Records excerpted from a collection
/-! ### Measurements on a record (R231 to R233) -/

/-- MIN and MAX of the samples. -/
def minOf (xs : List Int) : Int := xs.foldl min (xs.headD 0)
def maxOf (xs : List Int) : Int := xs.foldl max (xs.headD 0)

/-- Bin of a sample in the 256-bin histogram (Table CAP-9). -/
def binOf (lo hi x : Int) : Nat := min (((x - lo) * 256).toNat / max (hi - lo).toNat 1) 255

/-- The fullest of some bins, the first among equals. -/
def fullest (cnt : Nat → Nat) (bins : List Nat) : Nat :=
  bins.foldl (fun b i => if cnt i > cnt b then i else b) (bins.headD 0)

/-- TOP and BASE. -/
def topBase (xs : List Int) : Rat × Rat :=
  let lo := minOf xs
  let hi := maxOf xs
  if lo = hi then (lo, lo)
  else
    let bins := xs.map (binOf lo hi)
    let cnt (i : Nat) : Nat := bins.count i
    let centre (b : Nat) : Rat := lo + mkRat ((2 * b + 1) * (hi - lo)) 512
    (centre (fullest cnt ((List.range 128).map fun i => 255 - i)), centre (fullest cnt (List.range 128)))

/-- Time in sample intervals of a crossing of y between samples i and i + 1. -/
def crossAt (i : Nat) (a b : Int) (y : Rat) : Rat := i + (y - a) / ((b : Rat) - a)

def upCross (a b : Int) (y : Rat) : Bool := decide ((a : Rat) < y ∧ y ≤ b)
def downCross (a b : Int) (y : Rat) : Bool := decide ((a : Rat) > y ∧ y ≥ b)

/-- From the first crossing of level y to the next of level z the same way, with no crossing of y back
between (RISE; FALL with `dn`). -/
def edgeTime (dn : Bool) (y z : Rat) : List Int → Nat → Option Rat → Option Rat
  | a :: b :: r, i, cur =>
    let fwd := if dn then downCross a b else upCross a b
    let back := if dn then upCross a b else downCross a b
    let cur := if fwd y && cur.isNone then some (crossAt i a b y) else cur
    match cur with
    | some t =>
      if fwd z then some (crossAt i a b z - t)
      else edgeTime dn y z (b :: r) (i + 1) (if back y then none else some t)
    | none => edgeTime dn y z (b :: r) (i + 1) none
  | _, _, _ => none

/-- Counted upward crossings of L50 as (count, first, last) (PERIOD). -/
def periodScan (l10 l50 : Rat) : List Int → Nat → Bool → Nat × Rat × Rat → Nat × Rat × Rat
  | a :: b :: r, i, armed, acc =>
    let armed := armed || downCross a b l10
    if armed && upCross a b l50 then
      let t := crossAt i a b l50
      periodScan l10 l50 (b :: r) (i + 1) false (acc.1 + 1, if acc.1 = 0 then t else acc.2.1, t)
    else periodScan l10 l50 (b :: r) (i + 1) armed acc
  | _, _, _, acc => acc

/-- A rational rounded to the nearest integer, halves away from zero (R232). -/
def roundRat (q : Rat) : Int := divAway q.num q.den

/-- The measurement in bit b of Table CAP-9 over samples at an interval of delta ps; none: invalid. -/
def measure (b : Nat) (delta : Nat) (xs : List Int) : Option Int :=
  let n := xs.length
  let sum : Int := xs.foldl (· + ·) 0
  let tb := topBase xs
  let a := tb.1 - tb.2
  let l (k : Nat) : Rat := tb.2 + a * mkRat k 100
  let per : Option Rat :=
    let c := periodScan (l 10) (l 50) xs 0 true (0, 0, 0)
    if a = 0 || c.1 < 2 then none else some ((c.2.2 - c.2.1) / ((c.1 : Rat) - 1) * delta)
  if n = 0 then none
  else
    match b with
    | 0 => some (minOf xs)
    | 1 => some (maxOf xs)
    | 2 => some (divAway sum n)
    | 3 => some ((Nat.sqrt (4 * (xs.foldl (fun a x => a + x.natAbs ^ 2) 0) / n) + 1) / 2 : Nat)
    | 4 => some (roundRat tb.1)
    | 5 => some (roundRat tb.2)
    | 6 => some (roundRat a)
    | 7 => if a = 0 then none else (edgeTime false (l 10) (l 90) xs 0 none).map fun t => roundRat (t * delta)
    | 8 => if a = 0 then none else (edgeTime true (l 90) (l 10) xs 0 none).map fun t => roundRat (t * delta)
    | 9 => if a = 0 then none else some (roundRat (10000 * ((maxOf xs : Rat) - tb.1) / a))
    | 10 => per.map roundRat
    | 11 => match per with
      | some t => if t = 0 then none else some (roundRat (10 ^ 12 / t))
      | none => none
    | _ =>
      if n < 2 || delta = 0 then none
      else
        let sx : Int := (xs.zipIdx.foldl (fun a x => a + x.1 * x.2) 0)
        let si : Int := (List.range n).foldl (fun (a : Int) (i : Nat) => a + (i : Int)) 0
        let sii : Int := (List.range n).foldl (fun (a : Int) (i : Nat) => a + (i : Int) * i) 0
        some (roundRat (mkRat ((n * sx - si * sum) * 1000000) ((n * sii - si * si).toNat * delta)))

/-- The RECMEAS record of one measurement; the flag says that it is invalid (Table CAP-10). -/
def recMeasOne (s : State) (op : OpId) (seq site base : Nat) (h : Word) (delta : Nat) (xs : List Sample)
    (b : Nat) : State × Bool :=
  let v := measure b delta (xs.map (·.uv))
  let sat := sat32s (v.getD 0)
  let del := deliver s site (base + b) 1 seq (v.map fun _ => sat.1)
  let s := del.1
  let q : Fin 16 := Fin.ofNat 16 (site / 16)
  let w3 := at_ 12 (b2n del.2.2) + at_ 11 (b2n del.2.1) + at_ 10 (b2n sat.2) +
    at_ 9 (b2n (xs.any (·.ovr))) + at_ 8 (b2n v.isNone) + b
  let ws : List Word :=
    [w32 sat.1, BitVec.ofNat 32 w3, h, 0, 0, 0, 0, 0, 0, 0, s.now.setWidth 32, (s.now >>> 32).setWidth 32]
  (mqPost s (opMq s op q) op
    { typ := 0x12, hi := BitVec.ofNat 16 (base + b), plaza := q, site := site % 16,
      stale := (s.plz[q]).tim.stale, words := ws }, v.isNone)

---

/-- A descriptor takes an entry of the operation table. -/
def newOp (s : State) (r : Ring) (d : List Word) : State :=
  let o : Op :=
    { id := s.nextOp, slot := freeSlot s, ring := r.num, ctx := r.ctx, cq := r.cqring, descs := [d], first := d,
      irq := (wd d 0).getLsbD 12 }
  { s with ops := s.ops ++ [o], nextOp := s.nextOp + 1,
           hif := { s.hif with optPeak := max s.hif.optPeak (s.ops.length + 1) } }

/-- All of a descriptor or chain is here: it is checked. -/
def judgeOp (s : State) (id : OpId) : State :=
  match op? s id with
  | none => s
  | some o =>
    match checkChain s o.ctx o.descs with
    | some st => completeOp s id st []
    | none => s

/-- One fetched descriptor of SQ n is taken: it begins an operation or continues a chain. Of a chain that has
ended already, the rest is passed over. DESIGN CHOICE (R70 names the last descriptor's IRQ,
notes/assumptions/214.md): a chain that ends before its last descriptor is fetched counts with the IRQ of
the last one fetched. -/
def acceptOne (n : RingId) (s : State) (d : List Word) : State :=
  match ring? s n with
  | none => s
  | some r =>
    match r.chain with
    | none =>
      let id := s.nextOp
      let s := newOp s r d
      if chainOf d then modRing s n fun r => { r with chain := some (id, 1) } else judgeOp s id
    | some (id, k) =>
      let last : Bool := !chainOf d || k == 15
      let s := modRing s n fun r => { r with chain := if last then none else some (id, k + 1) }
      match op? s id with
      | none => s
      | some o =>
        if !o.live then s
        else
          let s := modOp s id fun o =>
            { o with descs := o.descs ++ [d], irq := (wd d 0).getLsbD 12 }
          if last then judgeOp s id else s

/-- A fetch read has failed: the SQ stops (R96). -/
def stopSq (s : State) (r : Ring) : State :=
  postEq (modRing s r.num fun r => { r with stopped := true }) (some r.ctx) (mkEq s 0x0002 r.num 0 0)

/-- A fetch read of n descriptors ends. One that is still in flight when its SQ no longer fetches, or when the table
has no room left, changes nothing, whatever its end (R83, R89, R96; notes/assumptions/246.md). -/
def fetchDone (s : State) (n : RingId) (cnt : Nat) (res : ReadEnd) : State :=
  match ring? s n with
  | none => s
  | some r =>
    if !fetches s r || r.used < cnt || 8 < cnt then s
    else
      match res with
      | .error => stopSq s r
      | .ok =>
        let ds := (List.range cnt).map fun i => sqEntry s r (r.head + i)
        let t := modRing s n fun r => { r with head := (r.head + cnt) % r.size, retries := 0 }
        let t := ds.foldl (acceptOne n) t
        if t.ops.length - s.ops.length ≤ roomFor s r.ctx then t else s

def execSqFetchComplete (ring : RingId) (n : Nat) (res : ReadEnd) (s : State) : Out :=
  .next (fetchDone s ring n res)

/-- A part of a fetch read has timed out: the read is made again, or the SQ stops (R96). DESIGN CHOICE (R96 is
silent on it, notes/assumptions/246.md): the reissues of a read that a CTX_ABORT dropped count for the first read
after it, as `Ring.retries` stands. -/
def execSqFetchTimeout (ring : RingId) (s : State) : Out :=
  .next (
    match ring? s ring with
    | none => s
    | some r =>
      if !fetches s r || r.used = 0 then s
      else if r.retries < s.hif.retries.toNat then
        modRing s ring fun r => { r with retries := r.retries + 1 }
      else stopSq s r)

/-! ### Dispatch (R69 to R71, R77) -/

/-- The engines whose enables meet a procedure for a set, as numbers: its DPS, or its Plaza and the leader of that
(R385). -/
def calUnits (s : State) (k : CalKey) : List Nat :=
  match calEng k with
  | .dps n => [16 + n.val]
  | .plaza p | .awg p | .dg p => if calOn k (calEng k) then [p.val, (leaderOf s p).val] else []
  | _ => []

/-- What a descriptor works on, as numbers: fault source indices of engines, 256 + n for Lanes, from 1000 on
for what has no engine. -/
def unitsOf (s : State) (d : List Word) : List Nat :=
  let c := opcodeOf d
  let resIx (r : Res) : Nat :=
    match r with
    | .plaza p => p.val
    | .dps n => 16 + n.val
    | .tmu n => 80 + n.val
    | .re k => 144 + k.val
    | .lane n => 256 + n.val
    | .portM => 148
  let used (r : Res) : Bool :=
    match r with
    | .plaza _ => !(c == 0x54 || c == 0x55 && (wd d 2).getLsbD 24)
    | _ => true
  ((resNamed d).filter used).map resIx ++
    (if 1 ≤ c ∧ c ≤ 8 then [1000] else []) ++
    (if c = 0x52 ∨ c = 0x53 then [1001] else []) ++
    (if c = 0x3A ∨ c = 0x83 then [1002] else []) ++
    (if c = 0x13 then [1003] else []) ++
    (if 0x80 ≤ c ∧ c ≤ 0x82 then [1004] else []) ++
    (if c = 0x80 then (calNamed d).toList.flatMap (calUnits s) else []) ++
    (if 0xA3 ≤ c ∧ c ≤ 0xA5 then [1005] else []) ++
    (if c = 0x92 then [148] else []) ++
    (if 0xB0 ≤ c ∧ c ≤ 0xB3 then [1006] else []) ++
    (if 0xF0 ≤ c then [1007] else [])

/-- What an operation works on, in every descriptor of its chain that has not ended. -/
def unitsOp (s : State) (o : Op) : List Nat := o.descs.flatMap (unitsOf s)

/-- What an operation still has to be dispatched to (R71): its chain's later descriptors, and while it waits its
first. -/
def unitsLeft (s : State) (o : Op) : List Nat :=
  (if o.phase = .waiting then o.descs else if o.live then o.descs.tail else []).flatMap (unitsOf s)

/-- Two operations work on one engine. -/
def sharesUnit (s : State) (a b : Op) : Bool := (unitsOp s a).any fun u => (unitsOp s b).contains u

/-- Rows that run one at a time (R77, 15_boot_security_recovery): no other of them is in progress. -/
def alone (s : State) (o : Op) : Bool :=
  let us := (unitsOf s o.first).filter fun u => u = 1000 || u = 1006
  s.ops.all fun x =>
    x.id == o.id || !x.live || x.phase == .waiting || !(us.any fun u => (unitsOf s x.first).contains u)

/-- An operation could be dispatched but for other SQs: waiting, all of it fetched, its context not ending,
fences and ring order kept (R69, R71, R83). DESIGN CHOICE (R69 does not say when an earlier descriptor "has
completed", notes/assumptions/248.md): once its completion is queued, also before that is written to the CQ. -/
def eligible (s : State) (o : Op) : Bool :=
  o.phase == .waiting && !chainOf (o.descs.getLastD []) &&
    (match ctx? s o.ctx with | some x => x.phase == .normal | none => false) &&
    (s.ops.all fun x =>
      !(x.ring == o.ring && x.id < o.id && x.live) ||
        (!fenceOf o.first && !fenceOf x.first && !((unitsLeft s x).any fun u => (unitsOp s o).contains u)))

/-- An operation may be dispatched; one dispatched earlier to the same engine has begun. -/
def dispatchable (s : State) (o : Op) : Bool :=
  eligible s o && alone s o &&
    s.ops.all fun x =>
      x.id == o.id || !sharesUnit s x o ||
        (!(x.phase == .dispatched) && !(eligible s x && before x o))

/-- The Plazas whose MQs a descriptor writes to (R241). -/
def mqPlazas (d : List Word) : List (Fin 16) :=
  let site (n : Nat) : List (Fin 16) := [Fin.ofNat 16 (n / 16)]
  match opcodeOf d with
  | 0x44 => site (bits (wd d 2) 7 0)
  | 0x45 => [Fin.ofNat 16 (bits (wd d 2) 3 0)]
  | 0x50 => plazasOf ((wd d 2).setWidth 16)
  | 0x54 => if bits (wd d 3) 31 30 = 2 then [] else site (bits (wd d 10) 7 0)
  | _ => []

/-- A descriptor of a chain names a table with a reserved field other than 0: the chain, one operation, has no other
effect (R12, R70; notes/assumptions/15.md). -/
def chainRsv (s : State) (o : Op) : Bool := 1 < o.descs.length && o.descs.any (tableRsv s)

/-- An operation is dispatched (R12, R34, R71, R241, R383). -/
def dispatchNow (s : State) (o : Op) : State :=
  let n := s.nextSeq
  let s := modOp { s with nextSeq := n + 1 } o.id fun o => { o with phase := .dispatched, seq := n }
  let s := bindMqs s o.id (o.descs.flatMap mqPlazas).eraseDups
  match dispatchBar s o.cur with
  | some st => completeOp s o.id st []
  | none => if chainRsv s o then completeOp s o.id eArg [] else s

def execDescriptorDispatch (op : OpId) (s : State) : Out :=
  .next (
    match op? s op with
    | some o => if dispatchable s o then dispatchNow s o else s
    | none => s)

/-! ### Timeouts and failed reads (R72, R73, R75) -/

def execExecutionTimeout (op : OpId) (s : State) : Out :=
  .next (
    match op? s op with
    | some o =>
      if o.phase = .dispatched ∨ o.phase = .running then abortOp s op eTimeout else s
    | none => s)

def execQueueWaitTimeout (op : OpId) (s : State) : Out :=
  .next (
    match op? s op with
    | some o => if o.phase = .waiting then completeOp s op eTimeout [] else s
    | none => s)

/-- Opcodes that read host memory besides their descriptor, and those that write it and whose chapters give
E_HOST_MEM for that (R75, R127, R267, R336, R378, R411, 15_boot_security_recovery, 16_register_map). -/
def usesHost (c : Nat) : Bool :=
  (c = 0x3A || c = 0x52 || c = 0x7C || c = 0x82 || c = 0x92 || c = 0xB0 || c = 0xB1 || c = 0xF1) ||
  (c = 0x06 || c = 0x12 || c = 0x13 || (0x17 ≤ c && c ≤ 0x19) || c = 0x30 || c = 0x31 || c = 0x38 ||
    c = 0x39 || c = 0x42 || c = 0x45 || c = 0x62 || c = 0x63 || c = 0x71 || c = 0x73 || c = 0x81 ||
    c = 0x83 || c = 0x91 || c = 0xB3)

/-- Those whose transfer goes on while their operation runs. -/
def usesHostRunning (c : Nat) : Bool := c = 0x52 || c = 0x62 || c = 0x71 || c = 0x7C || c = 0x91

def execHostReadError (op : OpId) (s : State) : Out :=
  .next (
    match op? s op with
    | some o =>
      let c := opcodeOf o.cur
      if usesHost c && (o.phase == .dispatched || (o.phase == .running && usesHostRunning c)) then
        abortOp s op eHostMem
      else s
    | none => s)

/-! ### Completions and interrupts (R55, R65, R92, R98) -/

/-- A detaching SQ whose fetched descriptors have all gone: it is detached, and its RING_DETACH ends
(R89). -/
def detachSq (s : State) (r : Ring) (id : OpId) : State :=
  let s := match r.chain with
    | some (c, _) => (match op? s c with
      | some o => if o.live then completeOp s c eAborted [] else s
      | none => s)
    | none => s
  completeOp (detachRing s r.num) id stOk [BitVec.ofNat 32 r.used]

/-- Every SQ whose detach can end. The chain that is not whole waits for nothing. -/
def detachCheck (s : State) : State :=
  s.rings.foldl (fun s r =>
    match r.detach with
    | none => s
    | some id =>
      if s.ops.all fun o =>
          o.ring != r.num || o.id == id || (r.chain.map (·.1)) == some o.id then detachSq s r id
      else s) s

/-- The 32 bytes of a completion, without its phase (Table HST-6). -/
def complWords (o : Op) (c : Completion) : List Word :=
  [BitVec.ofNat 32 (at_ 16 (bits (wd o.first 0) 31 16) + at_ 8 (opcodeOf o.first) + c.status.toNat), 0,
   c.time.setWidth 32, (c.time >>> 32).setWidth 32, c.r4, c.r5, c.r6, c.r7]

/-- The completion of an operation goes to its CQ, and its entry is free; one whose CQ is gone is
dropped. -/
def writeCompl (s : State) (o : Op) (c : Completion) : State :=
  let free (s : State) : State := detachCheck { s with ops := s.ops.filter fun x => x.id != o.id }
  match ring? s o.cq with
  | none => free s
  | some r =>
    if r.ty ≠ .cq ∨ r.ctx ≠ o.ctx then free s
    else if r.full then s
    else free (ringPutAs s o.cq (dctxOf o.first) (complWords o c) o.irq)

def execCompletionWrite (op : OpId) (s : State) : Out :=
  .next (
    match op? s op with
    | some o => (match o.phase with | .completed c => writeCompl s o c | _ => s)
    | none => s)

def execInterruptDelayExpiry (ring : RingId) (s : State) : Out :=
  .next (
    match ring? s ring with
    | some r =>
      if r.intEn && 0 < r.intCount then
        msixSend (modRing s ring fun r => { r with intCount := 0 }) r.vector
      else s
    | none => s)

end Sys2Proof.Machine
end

▸ **Your task**
All that belongs in the answer is the run of lines above from the line containing "to R233) -/" through the line containing "if lo = hi then (lo, lo)", exactly as written.

▸ **Expected answer**
/-! ### Measurements on a record (R231 to R233) -/

/-- MIN and MAX of the samples. -/
def minOf (xs : List Int) : Int := xs.foldl min (xs.headD 0)
def maxOf (xs : List Int) : Int := xs.foldl max (xs.headD 0)

/-- Bin of a sample in the 256-bin histogram (Table CAP-9). -/
def binOf (lo hi x : Int) : Nat := min (((x - lo) * 256).toNat / max (hi - lo).toNat 1) 255

/-- The fullest of some bins, the first among equals. -/
def fullest (cnt : Nat → Nat) (bins : List Nat) : Nat :=
  bins.foldl (fun b i => if cnt i > cnt b then i else b) (bins.headD 0)

/-- TOP and BASE. -/
def topBase (xs : List Int) : Rat × Rat :=
  let lo := minOf xs
  let hi := maxOf xs
  if lo = hi then (lo, lo)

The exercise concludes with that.